Here we just built a list with the tags "tag1", "tag2", and "tag3", which we passed as a parameter of the constructor, so that the PipelineManager can have them to build the pipeline.

  • At this point pipelineManager.buildPipelineFor uses the tags we specified to identify the stages that recognize these tags.
  • From these stages, build a dependency hierarchy to add any necessary tags and stages in order to find the specified tags.
  • After it has identified all of the stages and tags necessary, the PipelineManger adds them to the Engine we provided.

Now our Engine is ready to receive text and build a graph.

Processing Text

Let's also add a String parameter to the constructor for the text we want to process.  This text will be added to the Engine using the method reset.

engine.reset(new ByteArrayInputStream(text.getBytes(StandardCharsets.UTF_8)));

This method accepts an InputStream, so we can specify the encoding in UTF-8.  In order to pass the text to Saga, we get the bytes from the text in UTF-8 encoding and create a ByteArrayInputStream with them. 

All of the processing done by Saga is with the encoding UTF-8.

At the moment, we only told Saga which is the text.  Now we need to process it. For this, use the method advance, which returns a Vertex,  This will be the first Vertex of the text block.
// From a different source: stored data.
-- ==== Sys2Proof/Machine/SeqCmd.lean ====
section
/-! DEFINITION. The command-issuing instructions of the tile sequencer (R89 to R98, Table 3-8), each as what it does at
its boundary. A must-be-0 field that is not 0 raises ILLEGAL; a register operand out of range raises CMD_OPERAND. -/
namespace Sys2Proof.Machine

/-- Result BUSY (Table 3-7). -/
def busyWord : Word := 2

/-! ### Stream slots (R171 to R175, R192, R193) -/

/-- Arm a slot with a program and a base table (R171): its first line is read in the next cycle. -/
def Tile.arm (c : Ctx) (s prog base : Nat) (held : Option Nat) (tl : Tile) : Tile :=
  tl.setSlot s { Slot.reset with
    st := .arming, progAddr := prog, baseAddr := base, due := c.cycle + 1, heldBy := held,
    buf := (tl.slot s).buf, arr := (tl.slot s).arr, incoming := (tl.slot s).incoming, writes := (tl.slot s).writes,
    reqs := (tl.slot s).reqs.map (fun r => { r with live := false }), epoch := (tl.slot s).epoch, passes := (tl.slot s).passes }

/-- Base table entries: eight 64-bit words. -/
def Tile.baseTable (tl : Tile) (a : Nat) : List Word := (List.range 8).map (fun b => BitVec.ofNat 64 (tl.load (a + 8 * b) 8))

/-- The start of a pass (R179): every level has count 1 and strides 0; no source or destination is set. -/
def Slot.startPass (sl : Slot) (due : Nat) : Slot :=
  { sl with st := .running, ip := 0, due := due, timed := false, srcI := none, dstI := none,
            loops := List.replicate 6 ⟨1, 0, 0⟩, move := none, ended := none, first := true, beats := 0 }

/-- Re-arm a PARKED slot (R173): the base table is read in the next cycle and the pass begins in the one after. -/
def Tile.rearm (c : Ctx) (s base : Nat) (held : Option Nat) (tl : Tile) : Tile :=
  tl.setSlot s ({ (tl.slot s) with baseAddr := base, baseAt := some (c.cycle + 1), heldBy := held }.startPass (c.cycle + 2))

/-- A fused arm step armed or re-armed slot `s` in this very cycle: the sequencer's command is taken first, and the step finds the slot
in the wrong state (R192): the fused slot aborts with SLOT_BUSY, and the slot is as it was for the sequencer. -/
def Tile.yieldArm (c : Ctx) (s : Nat) (re : Bool) (tl : Tile) : Tile × List Out :=
  let sl := tl.slot s
  match sl.heldBy with
  | none => (tl, [])
  | some f =>
    let now := if re then sl.baseAt == some (c.cycle + 1) else sl.st == .arming && sl.got.isEmpty && sl.due == c.cycle + 1
    if now then
      let x := tl.fslot f
      let step := if x.desc.any (fun d => d.outSlot == s && d.has 2) then 3 else 2
      let t1 := tl.setSlot s { sl with st := (if re then .parked else .idle), heldBy := none, baseAt := none }
      (t1.setFslot f { x with step := step }).abortFused c f 7
    else (tl, [])

/-- SARM: OK, or BUSY if the slot is armed or held. -/
def sarmOp (c : Ctx) (w : BitVec 32) (rd ra rb imm : BitVec 5) (tl : Tile) : Act :=
  let s := imm.toNat % 8
  let p := tl.gr ra
  let b := tl.gr rb
  if 8 ≤ imm.toNat then illegal w tl
  else if ¬ tl.addrOk p 64 64 then badOperand p tl
  else if ¬ tl.addrOk b 64 64 then badOperand b tl
  else
    let r := tl.yieldArm c s false
    if (r.1.slot s).st.armed ∨ (r.1.slot s).heldBy.isSome then .done (r.1.result rd busyWord) r.2
    else .done ((r.1.arm c s p.toNat b.toNat none).result rd 0) r.2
Vertex start = engine.advance();

Currently our code should look like this:

package com.accenture.saga;

import com.accenture.saga.engine.PipelineManager;
import com.accenture.saga.engine.SagaEngine;
import com.accenture.saga.engine.Vertex;
import com.accenture.saga.engine.stages.SimpleReaderStage;
import com.accenture.saga.exception.SagaException;
import com.accenture.saga.json.SagaJsonFactory;
import com.accenture.saga.resourcemgr.ResourceManager;
import com.accenture.saga.tags.TagManager;

import java.io.ByteArrayInputStream;
import java.nio.charset.StandardCharsets;
import java.util.ArrayList;
import java.util.Arrays;
import java.util.List;

public class Main {

    SagaEngine engine;
    ResourceManager resourceManager;
    TagManager tagManager;
    PipelineManager pipelineManager;

    /**
     * Constructor
     */
    public Main(String text, List<String> tags) throws SagaException {

        resourceManager = new ResourceManager();

        resourceManager.registerProvider(
                SagaJsonFactory.getInstance(
                        "{" +
                                "    \"name\": \"saga-provider\"," +
                                "    \"type\": \"Elastic\"," +
                                "    \"indexName\": \"saga\"," +
                                "    \"nodeUrls\": [\"localhost:9200\"]," +
                                "    \"authentication\": \"none\"," +
                                "    \"timestamp\": \"updatedAt\"," +
                                "    \"exclude\": [" +
                                "      \"updatedAt\"," +
                                "      \"createdAt\"" +
                                "    ]" +
                                "}"
                )
        );

        tagManager = new TagManager(resourceManager, SagaJsonFactory.getInstance("{ \"resource\": \"saga-provider:saga_tags\"}"));

        pipelineManager = new PipelineManager(resourceManager,  SagaJsonFactory.getInstance("{ \"resource\": \"saga-provider:saga_pipelines\"}"));

        engine = new SagaEngine();

        engine.setResourceManager(resourceManager);
        engine.setTagManager(tagManager);

        SimpleReaderStage simpleReaderStage = new SimpleReaderStage(engine, SagaJsonFactory.getInstance("{ \"splitRegex\": \"[\\r|\\n]+\"}"));

        pipelineManager.buildPipelineFor(engine, tags, simpleReaderStage);

        engine.reset(new ByteArrayInputStream(text.getBytes(StandardCharsets.UTF_8)));

        Vertex start = engine.advance();
    }

    public static void main(String[] args) throws SagaException {

        List<String> tags = new ArrayList<>(Arrays.asList("tag1", "tag2", "tag3"));

        String text = "Lorem ipsum dolor sit amet, consectetur adipiscing elit. Sed egestas orci eu mauris luctus consequat.";

        Main _instance = new Main(text, tags);
    }
}

Working with the Graph


For more specific information on how to navigate through the graph, please visit Understanding Interpretation Graphs


Before we start with this section, just a clarification, the graph has an extensive range of applications that varies depending of the content, the tags, the stages and the user final goal. For this  example we will do 3 of the most primordial cases, print the graph, search for a specific type of tag, and getting the highest value route.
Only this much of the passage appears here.